Я был единственным гостем, единственным в течение семи лет, который задержался больше, чем на несколько дней. Я размышлял и над этим. Мое мнению о себе не хватало убежденности и основательности для того, чтобы приписать причину этого недостаткам других гостей, а не _м_о_и_м с_о_б_с_т_в_е_н_н_ы_м_. Очевидно, я слишком легко удовлетворялся и благодушествовал, для того, чтобы заметить недостатки, видные другим.
Это необязательно должны были быть недостатки в обитателях Келлера, или в их системе. Нет, я слишком любил и уважал их, чтобы думать таким образом. Определенно, их образ жизни был наиболее близок к тому, разумному и здравому, который следует вести людям в нашем несовершенном мире, чтобы обойтись минимумом политики и избегнуть войн. В конце концов, политика и война — это два допотопных и единственных способа, которые люди придумали, чтобы проявить свою социальную сущность. Да, я считаю войну вариантом совместного существования — навязыванием своей воли другому настолько недвусмысленно, что противнику остается либо уступить вам, либо погибнуть, либо вышибить мозги вам. И если она что-нибудь и решает, то я предпочту обойтись без решений. Политика немногим лучше. Ее единственное преимущество в том, что временами вместо драки удается обойтись разговорами.
Келлер был организмом. Это был новый способ взаимодействия людей, и, похоже, он работал. Я не пытаюсь преподносить его как решение мировых проблем. Возможно, он пригоден лишь для группы людей, чьи общие интересы связывают столь редкие и прочные узы как отсутствие зрения и слуха. Я не мог бы припомнить другого примера такой сильной взаимозависимости.
Взаимодействовали клетки организма великолепно. Организм был сильным, цветущим, и обладал всеми известными мне свойствами, присущими живому — за исключением способности к воспроизводству. Это могло бы быть его роковым недостатком, если такие у него были. Но в детях я определенно видел ростки чего-то нового.

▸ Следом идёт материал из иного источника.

/-- LANE_FAILURE (R427, R430): a Gollys link trains at 4 lanes, the host port at 8 or 4. -/
def execLaneFailure (link : Nat) (s : State) : Outcome :=
  next (fun s =>
    if link < 12 then
      if (s.links.getD link Link.blank).up then modLink link (fun l => { l with lanes := 4 }) s else s
    else if link = 22 then { s with hostlanes := if s.hostlanes = 0 then 0 else if s.hostlanes = 16 then 8 else 4 }
    else s) s

/-! ## Flits -/

/-- Permits come back to a sender (R433), and count for its audit (R415). -/
def Link.regain (l : Link) (vc n : Nat) : Link :=
  { l with permits := modAt l.permits vc fun p => p + n, audit := l.audit.map fun a => (a.1, a.2 + n) }

/-- Flits up to one are acknowledged (R431, R434). -/
def Link.acked (l : Link) (ack : Nat) : Link :=
  if l.unacked.any fun f => f.seq == ack then { l with unacked := (l.unacked.dropWhile fun f => f.seq != ack).drop 1, replays := 0 } else l

/-- IDLE (R431, R434): ACK, RVC and RCNT of a flit that has arrived, an idle flit of its own or one of the message that the step before took in (log
entry 39): an acknowledgement, and permits returned; messages that waited for permits go out. -/
def execIdle (link ack : Nat) (permits : Nat × Nat) (own : Bool) (s : State) : Outcome :=
  next (fun s =>
    let s := if own then arrive link 4 1 s else s
    flushLink link (modLink link (fun l => (l.acked ack).regain permits.1 permits.2) s)) s

/-- IDLE_SEND (R433, R434): an idle flit at least every 150 ticks; like every flit it carries an acknowledgement and the permits of one channel. -/
def sendIdle (link : Nat) (s : State) : State :=
  match s.links[link]? with
  | none => s
  | some l =>
    if !l.up || decide (s.clock < l.sentIdle + 150) then s
    else
      modLink link (fun l => { (if link < 12 then l else l.bridged s.clock) with sentIdle := s.clock }) (s.send (.flit link 0x13 [] []))

/-- IDLE_SEND (R434). -/
def execIdleSend (link : Nat) (s : State) : Outcome := next (sendIdle link) s

/-- The peer asks for a replay after the flit of SEQ `last`: what was received intact is acknowledged, and the flits behind it go out again; the eighth
replay of one flit that fails takes the link down (R434). -/
def replayFlits (link last : Nat) (s : State) : State :=
  match s.links[link]? with
  | none => s
  | some l =>
    let l := l.acked last
    if l.up = false ∨ l.unacked = [] then s
    else if 8 ≤ l.replays then takeDown link s
    else { s with links := s.links.set link { l with replays := l.replays + 1 } }.send (.replay link l.unacked)

/-- A flit arrives that is not intact, or whose TYPE its link does not carry: it is discarded and the peer is asked for a replay; a flit that has failed
eight replays takes the link down (R432, R434). -/
def flitFails (link : Nat) (s : State) : State :=
  match s.links[link]? with
  | none => s
  | some l =>
    if l.up = false then s
    else if 8 ≤ l.failed then takeDown link s
    else { s with links := s.links.set link { l with failed := l.failed + 1 } }.send (.askReplay link l.ack)

/-- A message of the compute die on a port fails its CRC: it is replayed from the buffer; eight replays that fail take the port down (R441). -/
def messageFails (k tag : Nat) (s : State) : State :=
  match s.isais[k]?, (s.isais.getD k Isais.blank).buffer.find? fun m => m.1 == tag with
  | some p, some m =>
    match p.outstanding.find? fun o => o.tag == tag with
    | none => s
    | some o =>
      if 8 ≤ o.replays then takeDown (14 + k) s
      else
        let again (e : IsaisMsg) : IsaisMsg := if e = o then { e with replays := e.replays + 1 } else e
        { s with isais := s.isais.set k { p with outstanding := p.outstanding.map again } }.send (.isais k m.2.1 m.2.2)
  | _, _ => s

Сила организма была в общении. Без него не обойтись. Если бы не сложные, не поддающиеся подделке механизмы общения, присущие Келлеру, его бы разъели мелочность, ревность, собственничество и любые другие «изначально присущие» человеку недостатки.
Основой организма были ежевечерние Собрания. На них, после окончания обеда и до отхода ко сну, люди общались на языке, исключавшем фальшь. Если возникала проблема, ее рассматривали и решали почти автоматически. Ревность? Неприязнь? Какая-нибудь мелкая лелеемая вами обида? От Собрания их не скрыть, и вскоре все собираются вокруг вас, и излечивают любовью. Это было похоже на действие лейкоцитов, собирающихся вокруг больной клетки — не для того, чтобы ее разрушить, а чтобы излечить. Похоже, не было проблемы, которую нельзя было бы решить, если взяться за нее достаточно рано; а благодаря Касанию ваши ближние знали о ней раньше вас, и уже трудились над тем, чтобы устранить обиду, вылечить рану, сделать так, чтобы вы почувствовали себя лучше и смогли над этим посмеяться. Смеха на Собраниях было много.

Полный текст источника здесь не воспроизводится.